● PROVIDED ENTRIES:
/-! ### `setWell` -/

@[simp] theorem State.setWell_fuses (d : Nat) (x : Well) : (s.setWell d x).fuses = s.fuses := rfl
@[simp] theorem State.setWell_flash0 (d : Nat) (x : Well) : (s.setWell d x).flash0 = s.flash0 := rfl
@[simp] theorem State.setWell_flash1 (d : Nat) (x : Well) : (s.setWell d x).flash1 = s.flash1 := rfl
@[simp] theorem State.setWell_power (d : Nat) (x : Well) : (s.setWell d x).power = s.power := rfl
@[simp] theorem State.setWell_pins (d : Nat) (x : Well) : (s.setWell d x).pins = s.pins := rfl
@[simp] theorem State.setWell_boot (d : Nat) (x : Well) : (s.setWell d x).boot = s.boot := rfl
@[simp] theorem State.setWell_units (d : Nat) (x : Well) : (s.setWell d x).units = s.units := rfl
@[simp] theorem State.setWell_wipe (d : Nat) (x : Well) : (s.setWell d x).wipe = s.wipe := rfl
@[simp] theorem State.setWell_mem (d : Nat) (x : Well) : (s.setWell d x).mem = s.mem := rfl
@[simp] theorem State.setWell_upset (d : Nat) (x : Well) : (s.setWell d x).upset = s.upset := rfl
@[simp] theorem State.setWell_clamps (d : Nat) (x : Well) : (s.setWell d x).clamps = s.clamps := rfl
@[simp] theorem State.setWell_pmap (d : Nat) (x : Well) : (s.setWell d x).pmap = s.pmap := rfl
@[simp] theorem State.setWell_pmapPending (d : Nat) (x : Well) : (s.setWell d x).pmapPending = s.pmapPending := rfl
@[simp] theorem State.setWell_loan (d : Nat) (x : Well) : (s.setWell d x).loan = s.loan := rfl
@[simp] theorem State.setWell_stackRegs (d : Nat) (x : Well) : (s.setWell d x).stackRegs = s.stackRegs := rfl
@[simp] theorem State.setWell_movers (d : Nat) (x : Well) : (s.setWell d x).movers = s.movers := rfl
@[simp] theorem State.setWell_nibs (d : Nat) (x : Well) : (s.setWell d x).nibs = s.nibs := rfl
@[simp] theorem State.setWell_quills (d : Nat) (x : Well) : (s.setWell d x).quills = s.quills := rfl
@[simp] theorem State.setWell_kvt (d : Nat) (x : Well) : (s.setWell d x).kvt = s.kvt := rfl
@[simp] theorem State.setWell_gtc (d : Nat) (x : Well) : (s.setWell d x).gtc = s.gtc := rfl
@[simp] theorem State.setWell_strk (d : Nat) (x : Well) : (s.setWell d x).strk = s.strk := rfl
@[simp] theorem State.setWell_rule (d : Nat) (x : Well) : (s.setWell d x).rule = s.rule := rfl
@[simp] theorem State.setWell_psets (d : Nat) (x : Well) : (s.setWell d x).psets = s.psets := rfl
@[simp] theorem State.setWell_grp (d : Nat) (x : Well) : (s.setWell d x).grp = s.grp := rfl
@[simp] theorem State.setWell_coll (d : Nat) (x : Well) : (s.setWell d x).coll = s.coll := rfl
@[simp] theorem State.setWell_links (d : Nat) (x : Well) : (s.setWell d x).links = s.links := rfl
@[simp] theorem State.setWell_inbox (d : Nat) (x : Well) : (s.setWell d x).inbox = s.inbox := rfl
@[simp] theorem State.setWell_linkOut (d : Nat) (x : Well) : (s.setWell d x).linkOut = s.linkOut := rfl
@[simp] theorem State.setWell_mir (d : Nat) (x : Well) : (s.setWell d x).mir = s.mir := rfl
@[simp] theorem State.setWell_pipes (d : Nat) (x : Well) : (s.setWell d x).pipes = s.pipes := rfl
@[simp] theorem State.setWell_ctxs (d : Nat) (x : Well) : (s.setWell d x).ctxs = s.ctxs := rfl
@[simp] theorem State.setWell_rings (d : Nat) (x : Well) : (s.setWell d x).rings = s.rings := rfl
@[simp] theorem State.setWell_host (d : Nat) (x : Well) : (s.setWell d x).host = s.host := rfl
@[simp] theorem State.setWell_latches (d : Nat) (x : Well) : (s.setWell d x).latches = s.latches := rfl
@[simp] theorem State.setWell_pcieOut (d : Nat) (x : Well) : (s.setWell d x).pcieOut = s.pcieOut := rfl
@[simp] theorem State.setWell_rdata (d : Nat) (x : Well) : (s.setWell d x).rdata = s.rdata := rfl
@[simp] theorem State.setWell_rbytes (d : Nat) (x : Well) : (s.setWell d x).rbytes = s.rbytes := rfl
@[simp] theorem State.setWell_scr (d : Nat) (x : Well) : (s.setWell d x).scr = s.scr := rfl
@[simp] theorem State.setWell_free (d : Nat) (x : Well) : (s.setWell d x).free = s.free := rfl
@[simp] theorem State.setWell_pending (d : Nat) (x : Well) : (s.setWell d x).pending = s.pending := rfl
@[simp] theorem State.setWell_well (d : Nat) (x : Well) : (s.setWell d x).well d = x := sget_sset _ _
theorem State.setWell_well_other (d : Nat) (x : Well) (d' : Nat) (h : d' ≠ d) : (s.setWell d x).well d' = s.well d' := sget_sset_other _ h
==
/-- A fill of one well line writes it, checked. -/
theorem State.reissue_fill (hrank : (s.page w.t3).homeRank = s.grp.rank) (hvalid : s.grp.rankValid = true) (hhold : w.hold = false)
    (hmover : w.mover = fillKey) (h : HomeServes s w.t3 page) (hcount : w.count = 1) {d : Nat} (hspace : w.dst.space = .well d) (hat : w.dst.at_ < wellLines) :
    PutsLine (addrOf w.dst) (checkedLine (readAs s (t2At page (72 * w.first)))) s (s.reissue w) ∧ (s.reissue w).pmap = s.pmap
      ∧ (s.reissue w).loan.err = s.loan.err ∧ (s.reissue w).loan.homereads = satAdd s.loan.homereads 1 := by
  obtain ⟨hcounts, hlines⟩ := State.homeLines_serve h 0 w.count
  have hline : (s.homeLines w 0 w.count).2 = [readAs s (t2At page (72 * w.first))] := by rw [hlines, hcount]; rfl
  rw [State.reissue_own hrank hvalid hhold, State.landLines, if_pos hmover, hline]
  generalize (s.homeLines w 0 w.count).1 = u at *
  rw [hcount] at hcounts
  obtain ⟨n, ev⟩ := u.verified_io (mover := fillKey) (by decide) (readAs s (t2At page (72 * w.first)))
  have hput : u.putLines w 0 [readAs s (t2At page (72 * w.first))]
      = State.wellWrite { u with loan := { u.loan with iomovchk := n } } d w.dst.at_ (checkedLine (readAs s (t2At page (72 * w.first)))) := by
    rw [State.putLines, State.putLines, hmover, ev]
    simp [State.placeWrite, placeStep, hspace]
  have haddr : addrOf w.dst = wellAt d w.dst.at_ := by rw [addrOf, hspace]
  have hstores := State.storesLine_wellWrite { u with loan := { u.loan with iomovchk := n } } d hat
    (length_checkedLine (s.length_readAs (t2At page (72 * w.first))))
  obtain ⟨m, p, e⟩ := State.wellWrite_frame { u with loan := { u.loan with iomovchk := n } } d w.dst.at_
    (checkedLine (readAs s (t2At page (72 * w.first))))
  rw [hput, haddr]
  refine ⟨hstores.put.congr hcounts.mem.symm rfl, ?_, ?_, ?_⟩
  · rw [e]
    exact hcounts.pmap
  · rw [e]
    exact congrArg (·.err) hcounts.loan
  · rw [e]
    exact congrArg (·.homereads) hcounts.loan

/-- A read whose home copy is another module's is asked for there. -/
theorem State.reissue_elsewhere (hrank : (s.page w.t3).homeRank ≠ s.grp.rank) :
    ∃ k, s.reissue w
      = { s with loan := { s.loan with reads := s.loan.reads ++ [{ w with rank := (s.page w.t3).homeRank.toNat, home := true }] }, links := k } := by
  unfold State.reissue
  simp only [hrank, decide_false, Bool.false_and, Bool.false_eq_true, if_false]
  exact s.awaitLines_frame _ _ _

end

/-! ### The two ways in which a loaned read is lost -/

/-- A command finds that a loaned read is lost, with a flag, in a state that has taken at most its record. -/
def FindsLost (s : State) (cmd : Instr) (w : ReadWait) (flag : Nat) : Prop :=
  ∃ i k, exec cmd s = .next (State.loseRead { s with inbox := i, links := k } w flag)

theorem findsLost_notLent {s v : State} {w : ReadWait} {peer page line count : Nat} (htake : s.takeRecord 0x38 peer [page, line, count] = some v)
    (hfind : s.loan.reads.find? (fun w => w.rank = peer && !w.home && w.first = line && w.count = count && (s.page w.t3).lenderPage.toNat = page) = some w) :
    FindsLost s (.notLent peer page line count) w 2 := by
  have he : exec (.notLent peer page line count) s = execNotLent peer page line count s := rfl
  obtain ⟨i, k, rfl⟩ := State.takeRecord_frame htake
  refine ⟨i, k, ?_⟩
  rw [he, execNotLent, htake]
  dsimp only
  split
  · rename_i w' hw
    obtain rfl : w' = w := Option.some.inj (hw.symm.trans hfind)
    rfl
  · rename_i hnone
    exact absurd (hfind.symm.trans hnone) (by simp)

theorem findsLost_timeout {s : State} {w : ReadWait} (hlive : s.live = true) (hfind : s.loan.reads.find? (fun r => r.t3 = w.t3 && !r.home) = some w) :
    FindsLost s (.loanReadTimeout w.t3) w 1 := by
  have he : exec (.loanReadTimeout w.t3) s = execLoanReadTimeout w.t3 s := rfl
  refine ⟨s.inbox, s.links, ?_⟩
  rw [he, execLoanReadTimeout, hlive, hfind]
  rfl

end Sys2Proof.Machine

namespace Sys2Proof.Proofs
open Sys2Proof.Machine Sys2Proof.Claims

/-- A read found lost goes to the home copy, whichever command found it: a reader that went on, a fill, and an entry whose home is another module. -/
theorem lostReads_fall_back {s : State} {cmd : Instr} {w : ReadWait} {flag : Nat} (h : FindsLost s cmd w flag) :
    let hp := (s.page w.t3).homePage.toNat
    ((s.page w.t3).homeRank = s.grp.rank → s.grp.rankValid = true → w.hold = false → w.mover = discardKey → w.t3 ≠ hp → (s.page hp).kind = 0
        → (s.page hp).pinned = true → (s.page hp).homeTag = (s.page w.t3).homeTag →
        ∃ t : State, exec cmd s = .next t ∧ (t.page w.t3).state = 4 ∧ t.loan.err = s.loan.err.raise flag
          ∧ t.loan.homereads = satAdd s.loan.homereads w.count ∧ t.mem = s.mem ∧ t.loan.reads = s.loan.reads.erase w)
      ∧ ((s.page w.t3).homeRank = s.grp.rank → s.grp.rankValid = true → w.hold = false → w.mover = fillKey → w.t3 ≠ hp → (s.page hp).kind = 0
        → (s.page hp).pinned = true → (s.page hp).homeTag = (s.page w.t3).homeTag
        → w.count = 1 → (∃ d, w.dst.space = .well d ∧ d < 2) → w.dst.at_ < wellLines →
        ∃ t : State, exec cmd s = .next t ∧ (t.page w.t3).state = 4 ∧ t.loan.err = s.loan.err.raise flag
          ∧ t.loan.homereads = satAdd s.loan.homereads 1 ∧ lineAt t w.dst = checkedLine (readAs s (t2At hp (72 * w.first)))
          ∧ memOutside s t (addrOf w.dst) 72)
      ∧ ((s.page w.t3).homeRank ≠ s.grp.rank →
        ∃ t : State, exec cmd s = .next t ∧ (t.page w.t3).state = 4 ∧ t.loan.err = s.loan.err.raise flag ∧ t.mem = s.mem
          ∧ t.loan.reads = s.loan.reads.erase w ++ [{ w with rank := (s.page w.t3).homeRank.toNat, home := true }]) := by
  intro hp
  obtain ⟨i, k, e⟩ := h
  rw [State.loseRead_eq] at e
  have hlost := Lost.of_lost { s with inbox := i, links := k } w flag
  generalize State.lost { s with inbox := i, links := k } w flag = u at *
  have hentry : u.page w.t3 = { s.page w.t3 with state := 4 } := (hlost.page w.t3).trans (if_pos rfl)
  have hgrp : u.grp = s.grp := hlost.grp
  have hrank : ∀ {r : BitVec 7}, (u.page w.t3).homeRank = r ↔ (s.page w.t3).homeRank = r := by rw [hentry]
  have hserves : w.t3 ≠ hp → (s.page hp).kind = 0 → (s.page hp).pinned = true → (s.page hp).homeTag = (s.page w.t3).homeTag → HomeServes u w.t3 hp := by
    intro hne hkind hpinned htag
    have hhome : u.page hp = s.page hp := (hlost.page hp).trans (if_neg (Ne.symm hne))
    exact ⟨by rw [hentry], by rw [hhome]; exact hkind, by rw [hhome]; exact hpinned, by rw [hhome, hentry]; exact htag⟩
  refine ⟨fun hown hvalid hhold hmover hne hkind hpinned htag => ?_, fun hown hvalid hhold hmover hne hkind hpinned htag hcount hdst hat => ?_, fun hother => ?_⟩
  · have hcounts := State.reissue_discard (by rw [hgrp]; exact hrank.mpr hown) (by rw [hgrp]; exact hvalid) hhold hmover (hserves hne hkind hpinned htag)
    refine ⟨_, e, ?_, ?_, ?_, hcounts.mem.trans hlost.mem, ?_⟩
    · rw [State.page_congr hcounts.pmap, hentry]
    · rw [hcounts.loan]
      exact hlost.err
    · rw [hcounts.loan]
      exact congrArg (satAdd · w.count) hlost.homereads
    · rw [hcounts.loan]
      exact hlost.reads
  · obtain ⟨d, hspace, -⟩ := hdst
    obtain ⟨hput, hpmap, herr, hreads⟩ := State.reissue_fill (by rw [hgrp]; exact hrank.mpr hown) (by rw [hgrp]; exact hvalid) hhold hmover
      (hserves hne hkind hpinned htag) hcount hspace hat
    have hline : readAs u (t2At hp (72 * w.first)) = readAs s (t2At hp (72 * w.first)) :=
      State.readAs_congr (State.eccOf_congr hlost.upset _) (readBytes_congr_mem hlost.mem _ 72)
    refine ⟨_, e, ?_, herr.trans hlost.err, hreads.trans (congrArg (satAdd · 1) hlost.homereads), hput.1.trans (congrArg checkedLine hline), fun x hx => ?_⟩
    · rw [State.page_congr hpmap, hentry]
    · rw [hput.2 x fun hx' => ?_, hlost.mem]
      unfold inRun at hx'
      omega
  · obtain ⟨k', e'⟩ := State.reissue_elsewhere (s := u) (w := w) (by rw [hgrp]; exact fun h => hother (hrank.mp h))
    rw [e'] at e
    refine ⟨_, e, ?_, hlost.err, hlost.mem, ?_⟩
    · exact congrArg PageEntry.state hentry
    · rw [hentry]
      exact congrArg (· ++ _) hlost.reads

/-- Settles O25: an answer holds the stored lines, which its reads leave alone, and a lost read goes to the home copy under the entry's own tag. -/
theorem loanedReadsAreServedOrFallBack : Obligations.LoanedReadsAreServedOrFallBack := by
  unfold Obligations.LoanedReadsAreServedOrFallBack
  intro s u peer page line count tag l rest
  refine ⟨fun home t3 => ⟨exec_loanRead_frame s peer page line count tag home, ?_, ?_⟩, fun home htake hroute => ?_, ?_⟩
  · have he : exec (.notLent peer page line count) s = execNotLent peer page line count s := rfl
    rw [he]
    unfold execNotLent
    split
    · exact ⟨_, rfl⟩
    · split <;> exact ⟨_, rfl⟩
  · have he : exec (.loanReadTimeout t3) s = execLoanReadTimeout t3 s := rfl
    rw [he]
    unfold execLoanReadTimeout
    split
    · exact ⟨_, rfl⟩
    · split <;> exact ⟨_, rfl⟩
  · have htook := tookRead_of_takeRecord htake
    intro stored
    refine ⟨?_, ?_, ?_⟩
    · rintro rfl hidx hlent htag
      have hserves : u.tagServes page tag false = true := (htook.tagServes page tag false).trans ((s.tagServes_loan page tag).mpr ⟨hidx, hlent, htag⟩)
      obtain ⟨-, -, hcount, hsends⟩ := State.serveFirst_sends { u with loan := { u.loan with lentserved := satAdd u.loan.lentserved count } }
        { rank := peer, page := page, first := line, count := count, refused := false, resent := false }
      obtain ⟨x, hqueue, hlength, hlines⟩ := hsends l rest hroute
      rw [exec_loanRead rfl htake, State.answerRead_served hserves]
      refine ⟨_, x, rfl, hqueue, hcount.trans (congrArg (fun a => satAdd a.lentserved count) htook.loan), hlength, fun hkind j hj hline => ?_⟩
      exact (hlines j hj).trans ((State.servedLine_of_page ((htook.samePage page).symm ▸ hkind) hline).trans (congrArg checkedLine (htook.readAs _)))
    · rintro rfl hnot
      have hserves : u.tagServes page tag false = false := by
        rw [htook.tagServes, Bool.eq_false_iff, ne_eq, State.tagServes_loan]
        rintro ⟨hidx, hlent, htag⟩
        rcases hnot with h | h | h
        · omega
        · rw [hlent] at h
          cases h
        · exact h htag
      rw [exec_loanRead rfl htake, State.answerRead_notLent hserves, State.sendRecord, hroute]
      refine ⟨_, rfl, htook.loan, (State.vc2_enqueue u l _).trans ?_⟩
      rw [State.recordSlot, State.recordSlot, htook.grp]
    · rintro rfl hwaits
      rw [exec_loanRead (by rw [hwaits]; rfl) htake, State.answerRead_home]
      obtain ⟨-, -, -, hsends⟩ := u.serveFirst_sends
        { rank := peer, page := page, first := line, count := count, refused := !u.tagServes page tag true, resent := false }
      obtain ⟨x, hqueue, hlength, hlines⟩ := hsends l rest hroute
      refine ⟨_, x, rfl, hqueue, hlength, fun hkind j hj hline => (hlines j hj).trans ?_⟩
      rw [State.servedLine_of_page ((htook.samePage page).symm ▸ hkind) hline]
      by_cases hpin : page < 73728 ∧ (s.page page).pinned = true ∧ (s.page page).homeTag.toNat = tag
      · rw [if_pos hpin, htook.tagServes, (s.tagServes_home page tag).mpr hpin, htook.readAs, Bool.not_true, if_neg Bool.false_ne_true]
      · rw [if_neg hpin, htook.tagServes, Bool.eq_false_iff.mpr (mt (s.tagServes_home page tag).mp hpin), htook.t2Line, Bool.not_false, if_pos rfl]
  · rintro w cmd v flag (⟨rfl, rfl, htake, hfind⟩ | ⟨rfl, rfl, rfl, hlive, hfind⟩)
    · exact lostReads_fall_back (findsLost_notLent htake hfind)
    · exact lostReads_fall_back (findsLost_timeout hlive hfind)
==
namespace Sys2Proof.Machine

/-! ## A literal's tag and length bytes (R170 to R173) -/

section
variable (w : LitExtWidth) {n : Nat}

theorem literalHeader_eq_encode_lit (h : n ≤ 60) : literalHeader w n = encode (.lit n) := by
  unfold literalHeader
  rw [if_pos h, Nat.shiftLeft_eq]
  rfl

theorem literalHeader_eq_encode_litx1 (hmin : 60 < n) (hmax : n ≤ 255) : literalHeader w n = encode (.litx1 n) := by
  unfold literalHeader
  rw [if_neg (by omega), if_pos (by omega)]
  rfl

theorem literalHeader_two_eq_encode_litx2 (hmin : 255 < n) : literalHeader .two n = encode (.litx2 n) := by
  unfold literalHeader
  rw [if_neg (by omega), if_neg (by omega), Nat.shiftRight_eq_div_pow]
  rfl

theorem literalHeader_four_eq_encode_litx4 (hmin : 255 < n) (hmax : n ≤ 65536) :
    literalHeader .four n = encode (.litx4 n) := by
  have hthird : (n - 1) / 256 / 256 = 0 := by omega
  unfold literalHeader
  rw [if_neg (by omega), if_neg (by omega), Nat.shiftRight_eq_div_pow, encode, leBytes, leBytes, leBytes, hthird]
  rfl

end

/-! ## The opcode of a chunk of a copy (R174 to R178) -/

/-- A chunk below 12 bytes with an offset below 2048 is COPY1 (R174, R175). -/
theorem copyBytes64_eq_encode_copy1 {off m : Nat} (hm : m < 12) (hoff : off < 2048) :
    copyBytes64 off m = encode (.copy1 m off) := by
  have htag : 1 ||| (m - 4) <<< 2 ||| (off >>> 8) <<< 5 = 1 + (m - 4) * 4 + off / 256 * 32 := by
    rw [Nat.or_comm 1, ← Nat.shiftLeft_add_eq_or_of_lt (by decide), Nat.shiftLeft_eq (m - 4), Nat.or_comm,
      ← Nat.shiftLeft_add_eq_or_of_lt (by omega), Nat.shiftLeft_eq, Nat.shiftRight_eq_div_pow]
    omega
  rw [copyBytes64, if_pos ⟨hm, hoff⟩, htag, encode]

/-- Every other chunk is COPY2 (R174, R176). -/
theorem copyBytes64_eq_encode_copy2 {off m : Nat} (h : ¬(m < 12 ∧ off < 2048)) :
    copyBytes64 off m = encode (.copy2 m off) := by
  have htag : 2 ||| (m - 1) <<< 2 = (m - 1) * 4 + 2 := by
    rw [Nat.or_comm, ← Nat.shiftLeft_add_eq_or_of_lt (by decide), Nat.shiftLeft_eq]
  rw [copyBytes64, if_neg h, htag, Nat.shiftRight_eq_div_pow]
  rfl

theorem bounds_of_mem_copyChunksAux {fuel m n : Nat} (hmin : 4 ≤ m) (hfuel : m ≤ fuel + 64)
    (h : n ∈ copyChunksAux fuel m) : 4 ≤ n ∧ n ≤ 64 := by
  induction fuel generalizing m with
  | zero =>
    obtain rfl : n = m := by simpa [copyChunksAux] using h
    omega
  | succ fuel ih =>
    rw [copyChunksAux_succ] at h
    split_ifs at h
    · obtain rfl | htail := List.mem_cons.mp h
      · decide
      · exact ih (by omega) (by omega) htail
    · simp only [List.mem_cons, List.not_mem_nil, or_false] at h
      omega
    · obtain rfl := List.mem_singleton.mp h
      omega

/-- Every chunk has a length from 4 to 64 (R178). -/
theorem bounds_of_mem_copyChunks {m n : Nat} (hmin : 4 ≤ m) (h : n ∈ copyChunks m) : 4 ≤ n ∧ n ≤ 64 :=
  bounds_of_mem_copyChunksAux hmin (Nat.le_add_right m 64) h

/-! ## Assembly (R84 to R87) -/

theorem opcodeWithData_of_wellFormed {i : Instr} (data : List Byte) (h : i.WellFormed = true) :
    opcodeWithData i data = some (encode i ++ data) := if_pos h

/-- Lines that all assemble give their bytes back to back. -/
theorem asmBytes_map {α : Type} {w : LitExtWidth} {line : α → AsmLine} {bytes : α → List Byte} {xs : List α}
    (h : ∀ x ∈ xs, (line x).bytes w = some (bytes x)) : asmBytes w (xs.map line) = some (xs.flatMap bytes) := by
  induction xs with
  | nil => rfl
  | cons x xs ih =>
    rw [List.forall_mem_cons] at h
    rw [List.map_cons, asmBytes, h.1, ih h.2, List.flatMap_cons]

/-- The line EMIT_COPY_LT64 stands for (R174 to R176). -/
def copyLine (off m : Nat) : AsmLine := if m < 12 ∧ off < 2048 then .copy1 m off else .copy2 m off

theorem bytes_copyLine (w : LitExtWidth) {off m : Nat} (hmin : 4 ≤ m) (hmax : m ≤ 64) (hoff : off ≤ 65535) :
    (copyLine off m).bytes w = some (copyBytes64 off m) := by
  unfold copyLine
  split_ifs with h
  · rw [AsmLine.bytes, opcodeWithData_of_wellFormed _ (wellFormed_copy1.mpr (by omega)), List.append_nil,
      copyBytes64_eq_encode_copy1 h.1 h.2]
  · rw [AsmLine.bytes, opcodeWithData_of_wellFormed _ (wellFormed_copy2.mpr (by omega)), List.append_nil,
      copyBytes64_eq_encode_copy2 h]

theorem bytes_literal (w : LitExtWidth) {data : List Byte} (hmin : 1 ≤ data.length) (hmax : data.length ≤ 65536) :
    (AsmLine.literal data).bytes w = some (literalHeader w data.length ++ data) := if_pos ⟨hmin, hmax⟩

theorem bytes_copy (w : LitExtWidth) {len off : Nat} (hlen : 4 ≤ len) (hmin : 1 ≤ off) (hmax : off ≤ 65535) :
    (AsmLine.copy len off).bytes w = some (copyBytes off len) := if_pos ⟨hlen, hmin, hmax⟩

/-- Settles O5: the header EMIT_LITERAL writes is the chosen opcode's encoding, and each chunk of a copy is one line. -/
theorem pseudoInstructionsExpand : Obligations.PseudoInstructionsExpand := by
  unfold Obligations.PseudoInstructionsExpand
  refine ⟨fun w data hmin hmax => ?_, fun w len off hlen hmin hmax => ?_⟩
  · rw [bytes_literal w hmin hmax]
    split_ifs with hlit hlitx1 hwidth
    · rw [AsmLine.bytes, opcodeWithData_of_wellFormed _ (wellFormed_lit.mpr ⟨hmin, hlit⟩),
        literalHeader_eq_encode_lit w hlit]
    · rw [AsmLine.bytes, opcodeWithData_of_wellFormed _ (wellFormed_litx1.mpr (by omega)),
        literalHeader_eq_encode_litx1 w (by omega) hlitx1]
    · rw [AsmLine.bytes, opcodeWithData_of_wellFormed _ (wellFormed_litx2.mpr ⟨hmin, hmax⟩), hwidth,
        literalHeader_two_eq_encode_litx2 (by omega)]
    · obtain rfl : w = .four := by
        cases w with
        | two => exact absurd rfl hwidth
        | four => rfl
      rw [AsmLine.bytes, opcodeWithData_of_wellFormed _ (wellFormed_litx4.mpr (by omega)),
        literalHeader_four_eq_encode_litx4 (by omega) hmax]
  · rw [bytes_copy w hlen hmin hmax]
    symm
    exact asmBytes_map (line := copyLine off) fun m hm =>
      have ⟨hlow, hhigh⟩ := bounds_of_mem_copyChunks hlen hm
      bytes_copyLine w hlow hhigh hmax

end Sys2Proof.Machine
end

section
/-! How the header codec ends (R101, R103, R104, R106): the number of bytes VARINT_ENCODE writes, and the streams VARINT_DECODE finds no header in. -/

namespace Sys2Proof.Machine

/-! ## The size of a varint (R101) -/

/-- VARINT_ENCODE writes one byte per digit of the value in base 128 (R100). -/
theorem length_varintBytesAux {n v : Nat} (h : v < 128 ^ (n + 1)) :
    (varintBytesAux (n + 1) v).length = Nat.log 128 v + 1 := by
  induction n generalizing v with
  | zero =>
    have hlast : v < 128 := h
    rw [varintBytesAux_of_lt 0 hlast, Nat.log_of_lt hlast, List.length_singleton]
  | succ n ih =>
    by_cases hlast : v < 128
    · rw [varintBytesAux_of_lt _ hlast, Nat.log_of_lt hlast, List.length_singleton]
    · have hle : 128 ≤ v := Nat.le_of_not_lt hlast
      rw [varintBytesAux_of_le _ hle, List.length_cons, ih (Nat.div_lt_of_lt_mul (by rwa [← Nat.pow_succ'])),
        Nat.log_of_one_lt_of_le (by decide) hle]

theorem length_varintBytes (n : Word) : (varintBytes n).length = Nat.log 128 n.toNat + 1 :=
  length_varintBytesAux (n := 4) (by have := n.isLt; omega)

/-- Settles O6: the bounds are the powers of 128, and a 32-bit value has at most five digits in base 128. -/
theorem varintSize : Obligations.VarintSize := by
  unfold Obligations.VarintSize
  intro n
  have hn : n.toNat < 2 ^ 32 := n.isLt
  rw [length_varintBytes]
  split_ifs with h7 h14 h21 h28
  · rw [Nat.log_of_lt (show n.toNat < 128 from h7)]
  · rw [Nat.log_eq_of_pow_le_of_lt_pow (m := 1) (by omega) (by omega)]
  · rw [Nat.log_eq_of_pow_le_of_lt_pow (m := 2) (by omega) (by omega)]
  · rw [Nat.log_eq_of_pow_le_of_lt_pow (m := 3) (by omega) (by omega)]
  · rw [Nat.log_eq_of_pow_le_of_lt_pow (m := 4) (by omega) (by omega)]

● WHAT IS NEEDED:
Would you retype the lines above from the one with "unfold execLoanReadTimeout" down to the one with "rw [State.servedLine_of_page ((htook.samePage", word for word, both ends included and no other lines?

● RESPONSE TO THIS EXERCISE:
    unfold execLoanReadTimeout
    split
    · exact ⟨_, rfl⟩
    · split <;> exact ⟨_, rfl⟩
  · have htook := tookRead_of_takeRecord htake
    intro stored
    refine ⟨?_, ?_, ?_⟩
    · rintro rfl hidx hlent htag
      have hserves : u.tagServes page tag false = true := (htook.tagServes page tag false).trans ((s.tagServes_loan page tag).mpr ⟨hidx, hlent, htag⟩)
      obtain ⟨-, -, hcount, hsends⟩ := State.serveFirst_sends { u with loan := { u.loan with lentserved := satAdd u.loan.lentserved count } }
        { rank := peer, page := page, first := line, count := count, refused := false, resent := false }
      obtain ⟨x, hqueue, hlength, hlines⟩ := hsends l rest hroute
      rw [exec_loanRead rfl htake, State.answerRead_served hserves]
      refine ⟨_, x, rfl, hqueue, hcount.trans (congrArg (fun a => satAdd a.lentserved count) htook.loan), hlength, fun hkind j hj hline => ?_⟩
      exact (hlines j hj).trans ((State.servedLine_of_page ((htook.samePage page).symm ▸ hkind) hline).trans (congrArg checkedLine (htook.readAs _)))
    · rintro rfl hnot
      have hserves : u.tagServes page tag false = false := by
        rw [htook.tagServes, Bool.eq_false_iff, ne_eq, State.tagServes_loan]
        rintro ⟨hidx, hlent, htag⟩
        rcases hnot with h | h | h
        · omega
        · rw [hlent] at h
          cases h
        · exact h htag
      rw [exec_loanRead rfl htake, State.answerRead_notLent hserves, State.sendRecord, hroute]
      refine ⟨_, rfl, htook.loan, (State.vc2_enqueue u l _).trans ?_⟩
      rw [State.recordSlot, State.recordSlot, htook.grp]
    · rintro rfl hwaits
      rw [exec_loanRead (by rw [hwaits]; rfl) htake, State.answerRead_home]
      obtain ⟨-, -, -, hsends⟩ := u.serveFirst_sends
        { rank := peer, page := page, first := line, count := count, refused := !u.tagServes page tag true, resent := false }
      obtain ⟨x, hqueue, hlength, hlines⟩ := hsends l rest hroute
      refine ⟨_, x, rfl, hqueue, hlength, fun hkind j hj hline => (hlines j hj).trans ?_⟩
      rw [State.servedLine_of_page ((htook.samePage page).symm ▸ hkind) hline]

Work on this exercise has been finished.